С того дня, как Гриня осознал, что его братишка вполне может быть инопланетянином, все остальные дела были заброшены. Петух безуспешно пытался вызвать Гриню к барьеру, то бишь, к забору, а кошка мирно спала на багажнике велосипеда, который успела за время тренировок полюбить. Руки аж скрипели от постоянного мытья, и Григория наконец-то допустили до «присмотра за братом». Первым делом он напросился на купание, поддерживал головку Лёсика в ванночке и следил, чтобы пена не попала в глаза. Пена, несмотря на старания Грини, всё же попала младенцу в глаз, но Лёсик не заплакал, а только забил ручками по воде, поднимая брызги. «Конечно, ему не щиплет, ведь глаза наверняка с защитой».
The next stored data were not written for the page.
/-- One frame of n bytes copied from one guest-physical address to another, with its energy (R37). -/
def State.copyFrame (s : State) (w : Waiter) (part : Nat) (p : Part) (secure : Bool) (pasid src dst n : Nat) : Except XErr State :=
  (List.range (n / 32)).foldlM (fun s k => do
    let a ← s.guestPlace p secure pasid (src + 32 * k) .r
    let b ← s.guestPlace p secure pasid (dst + 32 * k) .w
    return (s.copySector w pasid a b).charge part pasid (memCost a.phys 32 + memCost b.phys 32)) s

/-- The frames that a migration copies: from, to and length (R175, R193). -/
def Migration.frames (m : Migration) : List (Nat × Nat × Nat) :=
  (bits m.lo 16 40 * 0x10000, m.data, 0x10000 * m.units) ::
    (if bits m.lo 0 6 < 3 then [] else [(bits m.hi 12 44 * 0x1000, m.side, 0x1000 * m.units)])

/-- Whether every byte of a migration's frames is within reach: the first stop otherwise. -/
def State.migrationReach (s : State) (p : Part) (m : Migration) : Except XErr Unit :=
  m.frames.forM fun (src, dst, n) => (List.range (n / 0x1000)).forM fun k => do
    let _ ← s.guestPlace p m.secure m.pasid (src + 0x1000 * k) .r
    let _ ← s.guestPlace p m.secure m.pasid (dst + 0x1000 * k) .w
    return ()

/-- The blocks of a migration's old frames that lie in host memory and have not returned. -/
def State.migrationNeeds (s : State) (p : Part) (m : Migration) : List Nat :=
  m.frames.flatMap fun (src, _, n) => (List.range (n / 0x1000)).filterMap fun k =>
    match s.guestPlace p m.secure m.pasid (src + 0x1000 * k) .r with
    | .error _ => none
    | .ok pl => if isHost pl.phys && (s.returnedTo (.mover m.serial) pl.phys).isNone then some pl.phys else none

/-- A leaf entry's halves written. -/
def State.putLeaf (s : State) (p : Part) (m : Migration) (lo hi : Nat) : Except XErr State := do
  let pl ← s.guestPlace p m.secure m.pasid m.entry .w
  return s.writeNow (some m.pasid) pl.key pl.phys (leBytes 8 lo ++ leBytes 8 hi) false

/-- The groups and the engine operations that wait with code 0x03 on a span of pages of a context are released (R193). -/
def State.releaseMigrated (s : State) (part pasid first count : Nat) : State :=
  let hit := fun (page : Nat) => decide (first ≤ page) && decide (page < first + count)
  let waits := fun (g : Group) => match g.halt with
    | .aborted ws => ws.any fun w => w.code == 0x03 && hit w.page
    | _ => false
  let stopped := fun (x : Option (Nat × Nat × Nat)) => x.any fun w => w.1 == 0x03 && hit w.2.1
  let ops := (s.bulks.filter fun (_, b) => b.part == part && b.pasid == pasid && stopped b.suspended).map (·.1) ++
    (s.colls.filter fun (_, c) => c.part == part && c.pasid == pasid && stopped c.suspended).map (·.1)
  let s := ops.foldl (fun s op => s.resumeOp part op) s
  (s.everyGroup.filter fun (k, g) => partOf k == part && g.pasid == pasid && waits g).foldl
    (fun s (k, _) => s.releaseGroup k) s

/-- The end of a migration: steps 2 to 6 (R193). What has left a core for the page is written, the frames are copied, the
leaf names the new ones, and the waiters are released. Where the partition's ranges no longer reach a frame, the old leaf
stands and the status is 3. -/
def migrationEnd (part : Nat) (m : Migration) (s : State) : State :=
  match s.part? part with
  | none => s
  | some p =>
    let s := s.flushWrites
    match s.migrationNeeds p m with
    | b :: bs => (b :: bs).foldl (fun s a => s.askHost (.mover m.serial) (some m.pasid) 0 0 a 4096) s
    | [] =>
      let moved := m.frames.foldlM (fun s (src, dst, n) => s.copyFrame (.mover m.serial) part p m.secure m.pasid src dst n) s
      let done := moved.bind fun s =>
        s.putLeaf p m (m.lo - bits m.lo 16 40 * 0x10000 + m.data) (m.hi - bits m.hi 12 44 * 0x1000 + m.side)
      let finish := fun (s : State) (v : Nat) =>
        (((s.modPart part fun p => { p with migs := p.migs.filter fun x => x.serial != m.serial }).dropReturned
          (.mover m.serial)).releaseMigrated part m.pasid m.vpage m.units).pay m.serial v
      match done with
      | .ok s => finish s 0
      | .error e =>
        if e.asks then s.askFor (.mover m.serial) m.pasid e
        else finish (match s.putLeaf p m m.lo m.hi with
          | .ok s => s
          | .error _ => s) (refusal 3)

/-- The start of a migration: MIG is set in the leaf and the page is invalidated (R193 step 1); the status comes at its
end. The group's whole buffer drains first (R182). (DEDUCED: log entry 37) -/
def migrate (part key : Nat) (p : Part) (secure : Bool) (pasid va data side : Nat) (s : State) :
    Except XErr (State × Option Nat) :=
  let vpage := va / 0x10000
  match s.leafOf (.group key) part p secure pasid vpage with
  | .error e => if e.asks then .error e else .ok (s, some (refusal 3))
  | .ok (level, entry, lo, hi) =>
    let units := leafUnits level
    let fmt := bits lo 0 6
    let sized := fun (a n : Nat) => a % n == 0 && decide (a < 2 ^ 56)
    let m : Migration := ⟨s.serial, pasid, secure, vpage, units, entry, lo, hi, data, side⟩
    if vpage % units != 0 || !sized data (0x10000 * units) ||
        !(if fmt < 3 then side == 0 else sized side (0x1000 * units)) then .ok (s, some (refusal 1))
    else if bit lo 10 then .ok (s, some (refusal 3))
    else match s.migrationReach p m with
      | .error e => if e.asks then .error e else .ok (s, some (refusal 3))
      | .ok _ =>
        match (s.drain key allLanes).putLeaf p m (lo + 2 ^ 10) hi with
        | .error e => if e.asks then .error e else .ok (s, some (refusal 3))
        | .ok t =>
          let t := t.invalidate part pasid vpage units (some key)
          .ok ({ t with serial := s.serial + 1 }.modPart part fun p => { p with migs := p.migs ++ [m] }, none)

/-- Migrate. -/
def migrateOp (part key : Nat) (p : Part) (bs : List Byte) (s : State) : Except XErr (State × Option Nat) :=
  let va := fieldOf bs 8 8
  let pasid := fieldOf bs 0 4
  if !(zeroBytes bs 4 8 && zeroBytes bs 32 64 && va % 0x10000 == 0 && decide (va < 2 ^ 56)) || decide (2 ^ 20 ≤ pasid) then
    .ok (s, some (refusal 1))
  else if !p.pasids.contains pasid then .ok (s, some (refusal 2))
  else migrate part key p (s.coreSecure (coreOf key)) pasid va (fieldOf bs 16 8) (fieldOf bs 24 8) s

/-- Context stop (R335, R338). -/
def contextStopOp (part : Nat) (p : Part) (bs : List Byte) (s : State) : State × Nat :=
  forContext p bs (zeroBytes bs 4 64) (fun pasid s => (s.contextStop part pasid, 0)) s

/-- Context resume (R337, R338). -/
def contextResumeOp (part : Nat) (p : Part) (bs : List Byte) (s : State) : State × Nat :=
  forContext p bs (zeroBytes bs 4 64) (fun pasid s => (s.contextResume part pasid, 0)) s

/-- The group operation: a group halted at BKPT continues, or its task ends as faulted (R333). -/
def groupOp (part : Nat) (bs : List Byte) (s : State) : State × Nat :=
  let v := fieldOf bs 0 4
  let slot := fieldOf bs 4 4
  let action := fieldOf bs 8 4
  let key := (part * 256 + v) * 48 + slot
  if 1 < action || !zeroBytes bs 12 64 then (s, refusal 1)
  else if 256 ≤ v ∨ 48 ≤ slot then (s, refusal 3)
  else match s.group? key with
    | none => (s, refusal 3)
    | some g =>
      match g.halt with
      | .bkpt pc lanes code val flags =>
        (if action = 0 then s.setGroup key { g with halt := .running }
         else s.taskFault key g ⟨0x25, 0, lanes, code, val, flags⟩ pc, 0)
      | _ => (s, refusal 3)

/-! Queues (R145). -/

/-- A queue that no creation has touched. -/
def Queue.new : Queue := ⟨false, 0, 0, 0, 0, 0, false, 0, 0, []⟩

/-- A queued task is discarded: it counts as ended and as faulted (R137, R143). -/
def State.dropTask (s : State) (part : Nat) (t : Task) : State :=
  let s := match t.kind, t.team with
    | .pool, some serial =>
      ((s.batchFree serial t.batch).modTeam serial fun u => { u with attached := u.attached - 1 }).teamRelease serial
    | _, _ => s
  ((s.gridEnd part t.grid).jobEnd part t.uid t.job true).ringExit part t.uid

/-- Queued tasks of a partition's cores that a test names taken from their queues. -/
def State.takeTasks (s : State) (part : Nat) (test : Task → Bool) : State × List Task :=
  let mine := s.cores.filter fun (k, _) => partOfCore k == part
  ((mine.foldl (fun s (k, _) => s.modCore k fun c => { c with queue := c.queue.filter fun t => !test t }) s),
   mine.flatMap fun (_, c) => c.queue.filter test)

/-- Queue create: the lowest index that is free (R145). (DEDUCED: log entry 36) -/
def queueCreate (part : Nat) (p : Part) (bs : List Byte) (s : State) : State × Nat :=
  let core := fieldOf bs 0 4
  let pasid := fieldOf bs 4 4
  let ring := fieldOf bs 8 8
  let n := fieldOf bs 16 4
  if !zeroBytes bs 20 64 || decide (2 ^ 20 ≤ pasid) || ring % 64 != 0 || decide (2 ^ 56 ≤ ring) ||
      !((List.range 17).any fun k => n == 2 ^ k) then (s, refusal 1)
  else if !p.pasids.contains pasid then (s, refusal 2)
  else if 16 * p.quarters.length ≤ core then (s, refusal 3)
  else match (List.range 1024).find? fun k => !(tget p.queues k Queue.new).created with
    | none => (s, refusal 4)
    | some k =>
      let q : Queue := ⟨true, (tget p.queues k Queue.new).gen, part * 256 + core, pasid, ring, n, false, 0, 0, []⟩
      (s.modPart part fun p => { p with queues := tset k q p.queues }, q.gen * 2 ^ 16 + k)

/-- The queue of a handle that an operation names. -/
def liveQueue (p : Part) (h : Nat) : Option (Nat × Queue) :=
  match resolveHandle p h with
  | .ok r => some r
  | .error 17 => (tget? (h % 2 ^ 10) p.queues).map fun q => (h % 2 ^ 10, q)
  | .error _ => none

/-- A queue destroyed: its generation advances, and its queued tasks are discarded (R145). -/
def State.queueEnd (s : State) (part k : Nat) (q : Queue) : State :=
  let h := q.gen * 2 ^ 16 + k
  let gone : Queue := { Queue.new with gen := (q.gen + 1) % 2 ^ 16 }
  let s := s.modPart part fun p => { p with queues := tset k gone p.queues }
  let (s, ts) := s.takeTasks part fun t => t.handle == some h
  (ts ++ q.tasks).foldl (fun s t => s.dropTask part t) s

/-- Queue destroy. -/
def queueDestroy (part : Nat) (p : Part) (bs : List Byte) (s : State) : State × Nat :=
  if !zeroBytes bs 4 64 then (s, refusal 1)
  else match liveQueue p (fieldOf bs 0 4) with
    | none => (s, refusal 3)
    | some (k, q) => (s.queueEnd part k q, 0)

/-- Queue swap: a swapped-out queue takes enqueues in its ring, and brought in it delivers them in order, when its core's
queue has room for all of them (R145, R425). (DEDUCED: log entry 36) -/
def queueSwap (part : Nat) (p : Part) (bs : List Byte) (s : State) : State × Nat :=
  let way := fieldOf bs 4 4
  if 1 < way || !zeroBytes bs 8 64 then (s, refusal 1)
  else match liveQueue p (fieldOf bs 0 4) with
    | none => (s, refusal 3)
    | some (k, q) =>
      let put := fun (s : State) (q : Queue) => s.modPart part fun p => { p with queues := tset k q p.queues }
      if way = 1 then (put s { q with swapped := true }, 0)
      else
        let deliver := q.tasks.foldlM (fun s t => if s.queueRoom q.core then some (s.enqueue q.core t) else none) s
        match deliver with
        | none => (s, refusal 3)
        | some s => (put s { q with swapped := false, head := (q.head + q.used) % max 1 q.size, used := 0, tasks := [] }, 0)

/-! The instruction. -/

/-- One lane's operation on a selector, with the operand B and the block that it names (R425): a migration answers at its end. (DEDUCED: log entry 37) -/
def sysOne (key sel b : Nat) (bs : List Byte) (s : State) : Except XErr (State × Option Nat) :=
  let part := partOf key
  let now := fun (r : State × Nat) => Except.ok (r.1, some r.2)
  match s.part? part with
  | none => now (s, refusal 3)
  | some p =>
    match sel with
    | 0x010 => now (s.modGroup key fun g => g.setGctl b, 0)
    | 0x100 => now (contextSet part p bs s)
    | 0x101 => now (invalidateOp part key p bs s)
    | 0x102 => migrateOp part key p bs s
    | 0x103 => now (contextStopOp part p bs s)
    | 0x104 => now (contextResumeOp part p bs s)
    | 0x105 => now (groupOp part bs s)
    | 0x106 => now (queueCreate part p bs s)
    | 0x107 => now (queueDestroy part p bs s)
    | 0x108 => now (queueSwap part p bs s)
    | _ => now (s, refusal 1)

/-- The use that a poisoned B shows: a value, or a block's offset (R400). -/
def syswrUse (sel : Nat) : Nat := if sel = 0x010 then 0 else 2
Всё лето Гриня не отходил от братика ни на минуту. Он качал его зыбку, держал рожок, полоскал на озере пелёнки, помогал купать, возил в коляске по деревне. И добился-таки – безмолвно проливая потоки слёз и умоляюще глядя на главную защитницу Дарину, – чтоб ему тоже разрешили спать под окном, постилая на широкой скамейке надувной матрац. Бабушка была в ужасе. Она говорила, что никогда такого не видела и людей стыдно, что малые дети, как бездомные, спят на улице. К счастью, стоял прекрасный жаркий июль без единого дождика, дома было очень душно, и Сандро с Дариной тоже перебрались на ночь под развесистый клён, расстилая полосатый матрац прямо на земле.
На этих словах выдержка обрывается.